[What this task involves] A verbatim copy of the entries is the required answer.

[Stored items]
+ + + +

-- ==== Sys2Proof/Laws/PerInstr.lean ====
section
/-! SUPPORT. Statements made per instruction: the encoding of an instruction lies in its row of the opcode table. -/

namespace Sys2Proof.Laws.EncodingInRow

/-- The instruction's word has the opcode, the function and the fixed zeros of its row (R75). -/
def Statement (i : Instr) : Prop := encode i &&& i.row.mask = i.row.bits

theorem vand (rd ra rb : Reg) (ppp : Participation) (ww : Width) : Statement (.vand rd ra rb ppp ww) :=
  encodeR_and ..
theorem vor (rd ra rb : Reg) (ppp : Participation) (ww : Width) : Statement (.vor rd ra rb ppp ww) :=
  encodeR_and ..
theorem vxor (rd ra rb : Reg) (ppp : Participation) (ww : Width) : Statement (.vxor rd ra rb ppp ww) :=
  encodeR_and ..
theorem vnot (rd ra : Reg) (ppp : Participation) (ww : Width) : Statement (.vnot rd ra ppp ww) :=
  encodeR_and_oneSource ..
theorem vmov (rd ra : Reg) (ppp : Participation) (ww : Width) : Statement (.vmov rd ra ppp ww) :=
  encodeR_and_oneSource ..
theorem vadd (rd ra rb : Reg) (ppp : Participation) (ww : Width) : Statement (.vadd rd ra rb ppp ww) :=
  encodeR_and ..
theorem vsub (rd ra rb : Reg) (ppp : Participation) (ww : Width) : Statement (.vsub rd ra rb ppp ww) :=
  encodeR_and ..
theorem vmuleu (rd ra rb : Reg) (ppp : Participation) (ww : Width) : Statement (.vmuleu rd ra rb ppp ww) :=
  encodeR_and ..
theorem vmulou (rd ra rb : Reg) (ppp : Participation) (ww : Width) : Statement (.vmulou rd ra rb ppp ww) :=
  encodeR_and ..
theorem vsqeu (rd ra : Reg) (ppp : Participation) (ww : Width) : Statement (.vsqeu rd ra ppp ww) :=
  encodeR_and_oneSource ..
theorem vsqou (rd ra : Reg) (ppp : Participation) (ww : Width) : Statement (.vsqou rd ra ppp ww) :=
  encodeR_and_oneSource ..
theorem vrtth (rd ra : Reg) (ppp : Participation) (ww : Width) : Statement (.vrtth rd ra ppp ww) :=
  encodeR_and_oneSource ..
theorem vsll (rd ra rb : Reg) (ppp : Participation) (ww : Width) : Statement (.vsll rd ra rb ppp ww) :=
  encodeR_and ..
theorem vslli (rd ra : Reg) (sh : BitVec 5) (ppp : Participation) (ww : Width) :
    Statement (.vslli rd ra sh ppp ww) := encodeR_and ..
theorem vsrl (rd ra rb : Reg) (ppp : Participation) (ww : Width) : Statement (.vsrl rd ra rb ppp ww) :=
  encodeR_and ..
theorem vsrli (rd ra : Reg) (sh : BitVec 5) (ppp : Participation) (ww : Width) :
    Statement (.vsrli rd ra sh ppp ww) := encodeR_and ..
theorem vsra (rd ra rb : Reg) (ppp : Participation) (ww : Width) : Statement (.vsra rd ra rb ppp ww) :=
  encodeR_and ..
theorem vsrai (rd ra : Reg) (sh : BitVec 5) (ppp : Participation) (ww : Width) :
    Statement (.vsrai rd ra sh ppp ww) := encodeR_and ..
theorem vld (r : Reg) (imm : BitVec 16) : Statement (.vld r imm) := encodeM_and ..
theorem vsd (r : Reg) (imm : BitVec 16) : Statement (.vsd r imm) := encodeM_and ..
theorem vbez (r : Reg) (imm : BitVec 16) : Statement (.vbez r imm) := encodeM_and ..
theorem vbnez (r : Reg) (imm : BitVec 16) : Statement (.vbnez r imm) := encodeM_and ..
theorem vnop : Statement .vnop := rfl

end Sys2Proof.Laws.EncodingInRow
end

+ + + +

[Answer for the task]
-- ==== Sys2Proof/Laws/PerInstr.lean ====
section
/-! SUPPORT. Statements made per instruction: the encoding of an instruction lies in its row of the opcode table. -/

namespace Sys2Proof.Laws.EncodingInRow

/-- The instruction's word has the opcode, the function and the fixed zeros of its row (R75). -/
def Statement (i : Instr) : Prop := encode i &&& i.row.mask = i.row.bits

theorem vand (rd ra rb : Reg) (ppp : Participation) (ww : Width) : Statement (.vand rd ra rb ppp ww) :=
  encodeR_and ..
theorem vor (rd ra rb : Reg) (ppp : Participation) (ww : Width) : Statement (.vor rd ra rb ppp ww) :=
  encodeR_and ..
theorem vxor (rd ra rb : Reg) (ppp : Participation) (ww : Width) : Statement (.vxor rd ra rb ppp ww) :=
  encodeR_and ..
theorem vnot (rd ra : Reg) (ppp : Participation) (ww : Width) : Statement (.vnot rd ra ppp ww) :=
  encodeR_and_oneSource ..
theorem vmov (rd ra : Reg) (ppp : Participation) (ww : Width) : Statement (.vmov rd ra ppp ww) :=
  encodeR_and_oneSource ..
theorem vadd (rd ra rb : Reg) (ppp : Participation) (ww : Width) : Statement (.vadd rd ra rb ppp ww) :=
  encodeR_and ..
theorem vsub (rd ra rb : Reg) (ppp : Participation) (ww : Width) : Statement (.vsub rd ra rb ppp ww) :=
  encodeR_and ..
theorem vmuleu (rd ra rb : Reg) (ppp : Participation) (ww : Width) : Statement (.vmuleu rd ra rb ppp ww) :=
  encodeR_and ..
theorem vmulou (rd ra rb : Reg) (ppp : Participation) (ww : Width) : Statement (.vmulou rd ra rb ppp ww) :=
  encodeR_and ..
theorem vsqeu (rd ra : Reg) (ppp : Participation) (ww : Width) : Statement (.vsqeu rd ra ppp ww) :=
  encodeR_and_oneSource ..
theorem vsqou (rd ra : Reg) (ppp : Participation) (ww : Width) : Statement (.vsqou rd ra ppp ww) :=
  encodeR_and_oneSource ..
theorem vrtth (rd ra : Reg) (ppp : Participation) (ww : Width) : Statement (.vrtth rd ra ppp ww) :=
  encodeR_and_oneSource ..
theorem vsll (rd ra rb : Reg) (ppp : Participation) (ww : Width) : Statement (.vsll rd ra rb ppp ww) :=
  encodeR_and ..
theorem vslli (rd ra : Reg) (sh : BitVec 5) (ppp : Participation) (ww : Width) :
    Statement (.vslli rd ra sh ppp ww) := encodeR_and ..
theorem vsrl (rd ra rb : Reg) (ppp : Participation) (ww : Width) : Statement (.vsrl rd ra rb ppp ww) :=
  encodeR_and ..
theorem vsrli (rd ra : Reg) (sh : BitVec 5) (ppp : Participation) (ww : Width) :
    Statement (.vsrli rd ra sh ppp ww) := encodeR_and ..
theorem vsra (rd ra rb : Reg) (ppp : Participation) (ww : Width) : Statement (.vsra rd ra rb ppp ww) :=
  encodeR_and ..
theorem vsrai (rd ra : Reg) (sh : BitVec 5) (ppp : Participation) (ww : Width) :
    Statement (.vsrai rd ra sh ppp ww) := encodeR_and ..
theorem vld (r : Reg) (imm : BitVec 16) : Statement (.vld r imm) := encodeM_and ..
theorem vsd (r : Reg) (imm : BitVec 16) : Statement (.vsd r imm) := encodeM_and ..
theorem vbez (r : Reg) (imm : BitVec 16) : Statement (.vbez r imm) := encodeM_and ..
theorem vbnez (r : Reg) (imm : BitVec 16) : Statement (.vbnez r imm) := encodeM_and ..
theorem vnop : Statement .vnop := rfl

end Sys2Proof.Laws.EncodingInRow
end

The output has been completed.